Monday, November 15, 2004

There are times when I imagine standing on a beach, just watching the surf break, as the wind blows across my face, across my body; through my hair, through my dress. Like caressing hands, both fleeting yet impressionable, both weak and yet strong. I just close my eyes, take a deep breath, and let sensation take over me.

I rarely go to the beach, yet I love going. I hate the beach itself – the sand that gets everywhere and itches, the salty water that’s makes you feel like you’re drowning after a few mistaken mouthfulls, not to mention what it does to your skin and hair - especially your lips. But I love everything else about the beach. I like the way the surf crashes on the sand, of how it’s so rhythmic and yet so different each and every time. How sometimes, you mark an imaginary line and think that the ocean cannot reach it, but somehow it always does. But mostly, I love the feel of the wind on my face; how the gusts never seem to stop, never seem to rest, all throughout the day and night. Sometimes it gets calmer, especially during the night, but it’s never not there. Every time I am in a place where the wind blows across my face, pulling my hair, making me blink more often that the norm to avoid drying my eyes, I feel… renewed. Free, somehow. Wistful, as if I’m yearning for the freedom I somehow know I have but can never really... own. Does that make sense? When the wind blows, I always somehow end up taking a deep breath – more than once – to savor it. As if, by breathing it in, I can somehow retain and take up some essence of the wind that I yearn so much for.

What would it feel like to be one with the wind? To cross oceans, lands, cities, and the world all in a few hours? To touch so many people and yet leaving them unmarked? To have that freedom, to go wherever you will and knowing that there is no barrier, no place, where you cannot blow, even once. For no matter how high a mountain gets, I’m sure it’ll storm there at one time or another and, thus, wind blows. The only place a wind cannot get is the bottom of the ocean. Waaaay down. Possibly at the bottom of the Mariana’s Trench. But if the winds are strong enough and the ocean is being temperamental, 50 meters down, you’d be swaying this way and that because the current is pulling you all over the place – believe me, I know. So even though there’s no wind under the sea, the currents pretty much act like a gale to creatures that live there.

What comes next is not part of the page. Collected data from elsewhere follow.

-- ==== Sys2Proof/Machine/Flt.lean ====
section
/-!
DEFINITION. The filter engines (chapter 6): the stages' arithmetic, references and frequency tracking, settling and
quality, the run of a tick, starting, stopping and changing chains.
-/
namespace Sys2Proof.Machine

/-- Page of filter engine e. -/
abbrev pFLT (e : Nat) : Nat := 0x0C0 + e

def State.fe (s : State) (e : Nat) : FltEng := sget {} e s.flt
def State.setFe (s : State) (e : Nat) (x : FltEng) : State := { s with flt := sset {} e x s.flt }

/-! ### Sine table (R145) -/

/-- π × 2^128. -/
def piScaled : Int := 1069028584064966747859680373161870783300

/-- Taylor sum of sin x × 2^128 for x scaled by 2^128: remaining terms, index, current term. -/
def sinSum (x : Int) : Nat → Nat → Int → Int
  | 0, _, t => t
  | n + 1, k, t => t + sinSum x n (k + 2) (-(t * x / ((2 ^ 128 : Nat) : Int) * x / ((2 ^ 128 : Nat) : Int) / (((k + 1) * (k + 2) : Nat) : Int)))

/-- Table value E[i] = round(sin(i × π / 2,048) × 2^31), limited to 2^31 - 1. -/
def sinE (i : Nat) : Int :=
  let x := piScaled * i / 2048
  min (2 ^ 31 - 1) (roundDiv (sinSum x 20 1 x) (2 ^ 97))

/-- Quarter wave T(r) for r from 0 to 2^30. -/
def quarter (r : Nat) : Int :=
  let i : Nat := r / 2 ^ 20
  let f : Nat := r % 2 ^ 20
  if f = 0 then sinE i else sinE i + roundDiv ((sinE (i + 1) - sinE i) * (f : Int)) (2 ^ 20)

/-- sin Φ in Q1.31. -/
def sinPhi (phi : Nat) : Int :=
  let r := phi % 2 ^ 30
  match phi / 2 ^ 30 % 4 with
  | 0 => quarter r
  | 1 => quarter (2 ^ 30 - r)
  | 2 => -quarter r
  | _ => -quarter (2 ^ 30 - r)

/-- cos Φ. -/
def cosPhi (phi : Nat) : Int := sinPhi ((phi + 2 ^ 30) % 2 ^ 32)

/-! ### Chain entries (R163) -/

/-- Address of chain c's entry, of an engine's coefficient, and of a chain's output in a tick's history. -/
def chainAddr (e c : Nat) : Nat := 0x00B40000 + (e * 128 + c) * 128
def coefAddr (e i : Nat) : Nat := 0x00C40000 + e * 0x2000 + i * 4
def outAddr (k chain : Nat) : Nat := 0x00CC0000 + k % 4 * 0x20000 + chain * 16

/-- Fields of a chain entry given as its words. -/
def cw (ws : List Word) (i : Nat) : Word := (ws[i]?).getD 0
def cUsed (ws : List Word) : Bool := bit (cw ws 0) 31
def cStages (ws : List Word) : Nat := fld (cw ws 0) 24 4
def cComp (ws : List Word) : Nat := fld (cw ws 0) 20 2
def cKind (ws : List Word) : Nat := fld (cw ws 0) 18 2
def cPhases (ws : List Word) : Nat := fld (cw ws 0) 16 2
def cStride (ws : List Word) : Nat := fld (cw ws 1) 16 12
def cSrc (ws : List Word) : Nat := fld (cw ws 1) 0 13
def sWord (ws : List Word) (j : Nat) : Word := cw ws (2 + j)
def sType (ws : List Word) (j : Nat) : Nat := fld (sWord ws j) 28 4
def sP0 (ws : List Word) (j : Nat) : Word := cw ws (10 + 2 * j)
def sP1 (ws : List Word) (j : Nat) : Word := cw ws (11 + 2 * j)
def maL (ws : List Word) (j : Nat) : Nat := fld (sWord ws j) 0 13
def firN (ws : List Word) (j : Nat) : Nat := fld (sWord ws j) 0 9
def firShift (ws : List Word) (j : Nat) : Nat := fld (sWord ws j) 16 6
def firBase (ws : List Word) (j : Nat) : Nat := fld (sP0 ws j) 0 11
def decD (ws : List Word) (j : Nat) : Nat := fld (sWord ws j) 0 9
def mixSelf (ws : List Word) (j : Nat) : Bool := bit (sWord ws j) 2
def mixRef (ws : List Word) (j : Nat) : Nat := fld (sWord ws j) 0 2
def mixSq (ws : List Word) (j : Nat) : Nat := fld (sWord ws j) 4 5
def thrMag2 (ws : List Word) (j : Nat) : Bool := bit (sWord ws j) 17
def thrUnder (ws : List Word) (j : Nat) : Bool := bit (sWord ws j) 16
def thrQual (ws : List Word) (j : Nat) : Nat := fld (sWord ws j) 0 16

/-- Words of local chain c of engine e. -/
def State.chainW (s : State) (e c : Nat) : List Word := s.tws (chainAddr e c) 26

/-- Stage numbers of a chain. -/
def stageNos (ws : List Word) : List Nat := List.range (min 8 (cStages ws))

/-- Product of the decimation factors before stage j (R153). -/
def decBefore (ws : List Word) (j : Nat) : Nat :=
  (List.range j).foldl (fun p i => if sType ws i = 3 then p * decD ws i else p) 1

/-- Total decimation of a chain. -/
def decTotal (ws : List Word) : Nat := decBefore ws (min 8 (cStages ws))

/-- Delay of a stage in half samples of its own input, and its fill (R140). -/
def stDelay (ws : List Word) (j : Nat) : Nat :=
  match sType ws j with | 1 => maL ws j - 1 | 2 => firN ws j - 1 | _ => 0
def stFill (ws : List Word) (j : Nat) : Nat :=
  match sType ws j with | 1 => maL ws j | 2 => firN ws j | 3 => decD ws j | _ => 1

/-- Cost of a stage per input sample (R140). -/
def stCost (ws : List Word) (j : Nat) (complex : Bool) : Nat :=
  match sType ws j with
  | 1 => if complex then 4 else 2
  | 2 => let c := cdiv (firN ws j) 2 + 1; if complex then 2 * c else c
  | 3 => 1
  | 4 => if mixSelf ws j then 1 else 2
  | 5 => if complex then 2 else 1
  | _ => if complex then 3 else 2

/-- Whether the signal is complex before stage j, from what it is at the chain's input (R139, R140). -/
def cplxBefore (ws : List Word) (start : Bool) (j : Nat) : Bool :=
  start || (List.range j).any (fun i => sType ws i == 4 && !mixSelf ws i)

/-- A chained input that takes both components starts complex. -/
def startCplx (ws : List Word) : Bool := cKind ws == 1 && cComp ws == 2

/-- Figures of a chain through its sources (at most 128 deep): DELAY, decimation from the head, PHASES of the head. -/
def State.chainHead (s : State) (e : Nat) : Nat → Nat → Nat × Nat × Nat
  | 0, _ => (0, 1, 1)
  | n + 1, c =>
    let ws := s.chainW e c
    let own := (stageNos ws).foldl (fun a j => a + stDelay ws j * decBefore ws j) 0
    if cKind ws = 1 then
      let r := s.chainHead e n (cSrc ws)
      (r.1 + own * r.2.1, r.2.1 * decTotal ws, r.2.2)
    else (own, decTotal ws, cPhases ws)

/-- DELAY (R153). -/
def State.chainDelay (s : State) (e c : Nat) : Nat := (s.chainHead e 128 c).1

/-- SETTLE (R154). -/
def chainSettle (ws : List Word) : Nat := 1 + (stageNos ws).foldl (fun a j => a + (stFill ws j - 1) * decBefore ws j) 0

/-- Input samples of a chain per tick (R158). -/
def State.chainIn (s : State) (e c : Nat) : Nat :=
  let ws := s.chainW e c
  if cKind ws = 1 then let r := s.chainHead e 128 (cSrc ws); cdiv r.2.2 (max 1 r.2.1) else cPhases ws

/-- Cost of a chain per tick (R158). -/
def State.chainCost (s : State) (e c : Nat) : Nat :=
  let ws := s.chainW e c
  let n := s.chainIn e c
  4 + (stageNos ws).foldl (fun a j => a + stCost ws j (cplxBefore ws (startCplx ws) j) * cdiv n (max 1 (decBefore ws j))) 0

/-- Costs of an engine's running chains as its entries give them: a chained chain's follows its source (R158). -/
def State.recost (s : State) (e : Nat) : State :=
  s.setFe e { s.fe e with chains := (s.fe e).chains.map (fun c =>
    if c.2.running then (c.1, { c.2 with cost := s.chainCost e c.1 }) else c) }

/-- FLT_LOAD: cost of the running chains. -/
def State.fltLoad (s : State) (e : Nat) : Nat :=
  ((s.fe e).chains.map (fun x => if x.2.running then x.2.cost else 0)).sum

/-! ### Stages (R141 to R151) -/

/-- Rounding and saturation to INT32 (R141): the value and whether it saturated. -/
def reduce32 (n : Int) (d : Nat) : Int × Bool := satS 32 (roundDiv n d)

/-- n-th past input of a stage's history, 0 before the start. -/
def histAt (h : List (Int × Int)) (i : Nat) : Int × Int := (h[i]?).getD (0, 0)

/-- Coefficient of an engine, 18 bits signed (R143). -/
def State.coef (s : State) (e i : Nat) : Int := sfld (s.tw (coefAddr e i)) 0 18

/-- FIR sum over one component of the history, newest first (R143). -/
def State.firSum (s : State) (e : Nat) (ws : List Word) (j : Nat) (h : List Int) : Int :=
  let n := firN ws j
  let at_ (i : Nat) : Int := (h[i]?).getD 0
  let pairs := (List.range (n / 2)).foldl
    (fun a i => a + s.coef e (firBase ws j + i) * (at_ i + at_ (n - 1 - i))) 0
  if n % 2 = 1 then pairs + s.coef e (firBase ws j + (n - 1) / 2) * at_ ((n - 1) / 2) else pairs

/-- The condition of a THR stage for a compared value: met, or ended (R151). -/
def thrTest (ws : List Word) (j : Nat) (i q : Int) : Bool × Bool :=
  let l := (sP0 ws j).toInt
  let h := (sP1 ws j).toInt
  let out := if thrUnder ws j then l + h else l - h
  let mag := thrMag2 ws j
  let v := if mag then i * i + q * q else i
  let lv := if mag then l * l else l
  let ov := if mag then out * out else out
  if thrUnder ws j then (decide (v ≤ lv), decide (ov < v)) else (decide (lv ≤ v), decide (v < ov))
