-- ==== Sys2Proof/Machine/Cyc.lean ====
section
/-!
DEFINITION. The cycle executor (chapter 8): cycles, windows, activations, the kerf's image commit, forcing, starting and
stopping instances, point access by the PF.
-/
namespace Sys2Proof.Machine

/-- Period of a class in ticks (R187); TC7 is never due. -/
def period (c : Nat) : Nat :=
  match c with | 0 => 1 | 1 => 2 | 2 => 4 | 3 => 16 | 4 => 96 | 5 => 480 | _ => 4800

def State.clsEn (s : State) (i c : Nat) : Bool := bit (s.iw i 3) c
def State.clsOff (s : State) (i c : Nat) : Nat := fld (s.iw i (8 + c)) 0 13

/-- Class c of an instance is due in cycle j. -/
def State.due (s : State) (i c j : Nat) : Bool :=
  c < 7 && s.clsEn i c && (j % 4800 + 4800 - s.clsOff i c) % period c == 0

/-- Due activations of class c in the cycles a to b - 1. -/
def State.dueIn (s : State) (i c a b : Nat) : Nat :=
  if c < 7 && s.clsEn i c then
    let P := period c
    let o := s.clsOff i c % P
    let upTo (n : Nat) : Nat := if n ≤ o then 0 else (n - 1 - o) / P + 1
    upTo b - upTo a
  else 0

/-- A started tick waits for its cycle. -/
def State.cycTick (s : State) : State :=
  if s.cycOn then s.updCyc (fun c => { c with ticks := c.ticks ++ [s.tick] }) else s

/-- Both tokens of a cycle have arrived (R184), and a joining module's cycle R has the partner's state (R373). -/
def State.tokens (s : State) (j : Nat) : Bool :=
  s.isFinal j && s.fltDone j && !(s.dup.state = 3 && s.dup.resyncTick = some j && !(s.dup.adoptedPubs && s.dup.adoptedMir))

/-! ### Banks in instance memory (R204) -/

def State.memWord (s : State) (a : Nat) : Nat := ofLE (s.bytes a 4)

/-- The bank that begins at an address (log 51): words of the header are the entries of TC0 to TC7 and of the error task, then the
data area, the symbol table with its length and the point list with its length, each as an offset from the header. -/
def State.bank (s : State) (b : Nat) : Bank :=
  let w (n : Nat) : Nat := s.memWord (b + 4 * n)
  let sym (a : Nat) : Sym :=
    {
      id := s.memWord a, hash := s.memWord (a + 4), off := s.memWord (a + 8), kind := s.memWord (a + 12) / 2 ^ 28,
      size := s.memWord (a + 12) % 2 ^ 28 }
  {
    tasks := (List.range 8).map w, errTask := w 8, base := b + w 9,
    syms := (List.range (w 11)).map (fun n => sym (b + w 10 + 16 * n)),
    points := (List.range (w 13)).map (fun n =>
      let a := b + w 12 + 12 * n
      (s.memWord a % 2 ^ 20, s.memWord (a + 4), s.memWord (a + 8))) }

/-- An instance's BANK0 or BANK1. -/
def State.bankOf (s : State) (i : Nat) (one : Bool) : Bank := s.bank (s.iw i (4 + b2n one)).toNat

/-- Directory entries from a point list. -/
def State.setDirs (s : State) (ps : List (Nat × Nat × Nat)) : State := ps.foldl (fun s p => s.setDir p.1 (p.2.1, p.2.2)) s

/-! ### The view (R184, R194, R199) -/

/-- A point as an activation of cycle j sees it: as it stood before the kerf of cycle j and those after it (R194). -/
def State.viewPt (s : State) (j p : Nat) : Point :=
  match s.cyc.past.find? (fun e => j ≤ e.1 && e.2.1 == p) with
  | some e => e.2.2
  | none => s.readPt p
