/-- The work of tick k for one set. -/
def State.acqSetTick (s : State) (n k : Nat) : State :=
  let s := s.acqCtl n k k
  let pre := lenPre (s.ac (pACQS n) R.ACQ_SET_LEN)
  let s := s.setAset n ((s.aset n).arm pre)
  let m := cfgSubs (s.acqCfg n)
  let mine (t : Nat × AcqTrig) : Bool := t.1 == n && decide (tickOfNs (t.2.time / 16) ≤ k)
  let waiting := (s.acq.trigIn.filter mine).map (fun t => t.2)
  let s := s.updAcq (fun a => { a with trigIn := a.trigIn.filter (fun t => !mine t) })
  let frozen := (s.aset n).state = 4
  if (s.aset n).state = 0 then (waiting ++ s.acqEvents n k).foldl (fun s t => s.acqPlace n k t) s
  else
    let s := s.readAt (s.acqReads n k) 5 n
    let r := s.acqBuild n k
    let a := s.acqSampled n k r.1 r.2
    let b := a.1.acqMasks n k r.2
    let all := byTime (waiting ++ s.acqEvents n k ++ a.2 ++ b.2)
    let now := all.filter (fun t => tickOfNs (t.time / 16) ≤ k)
    let s := b.1.updAcq (fun q => { q with trigIn := q.trigIn ++ (all.filter (fun t => k < tickOfNs (t.time / 16))).map (fun t => (n, t)) })
    let trig := now.any (fun t => tickOfNs (t.time / 16) == k)
    let blk := { r.1 with flags := r.1.flags ||| b2n trig }
    let s := now.foldl (fun s t => s.acqPlace n k t) s
    let s := if frozen then s else s.acqRing n blk
    let s := match (s.aset n).cur.bind s.arec with
      | some q => if k ≤ q.stop then s.acqStage q.id blk else s
      | none => s
    let y : AcqSet := { s.aset n with
      hist := (((r.2.zipIdx.map (fun e => (k * m + e.2, e.1))).reverse) ++ (s.aset n).hist).take 64,
      binPrev := r.1.bin.map (fun v => v.1) }
    let s := s.setAset n (y.arm pre)
    let s := match y.cur.bind s.arec with
      | some q => if q.stop ≤ k then s.acqEnd n k 0 else s
      | none => s
    s.acqCtl n k (k + 1)

/-- The next tick capture works on: the oldest final tick after the last one whose filters have finished. -/
def State.acqNext (s : State) : Option Nat :=
  let fs := (s.sva.finals.map (fun f => f.1)).filter (fun k => match s.acq.last with | some l => decide (l < k) | none => true)
  match fs.min? with
  | some k => if s.fltDone k then some k else none
  | none => none

/-- ACQ_TICK_BLOCK: every set's block and triggers of the next tick. -/
def State.acqTick (s : State) : State :=
  if !(s.hd pACQ).enable then s
  else match s.acqNext with
    | none => s
    | some k =>
      let s := iter 4 (fun n s => s.acqSetTick n k) s
      let s := { s with thrAcq := s.thrAcq.filter (fun v => k < v.tick), acqGoose := [] }
      s.updAcq (fun a => { a with last := some k })

/-- ACQ_TICK_BLOCK (R318). -/
def execAcqTickBlock (s : State) : Host.Outcome State Fault Refusal := act State.onMain State.acqTick s

end Sys2Proof.Machine
end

Sometimes I wish I could be one with the wind. Or even a feather or a leaf that’s buffetted this way and that, following whatever the wind wills. How cool would that be? To just exist, eyes closed, confident that you’ll end up where you’re meant to end up in. To have the freedom I imagine sky divers and bungee jumpers experience each time they open their arms, jump, and embrace a form of matter that’s less substantial than ourselves, yet somehow stronger than we can ever hope to be. You could almost believe you’re flying. What I’d give to be Superman or a bird – maybe an eagle 'cause if I’m going to aspire to be a bird, then I’d want to be the king of the birds, yes? – and open my arms (wings?) wide and just fly high up in the clouds where I can do whatever I want, go wherever I want, all the while looking down on Earth.

The solitude, the freedom. You don’t even have to think, you just have to be. You don’t have to choose, you just have to believe. You don’t have to open your eyes, you just have to enjoy. Where nothing more is asked of you than for you to be you.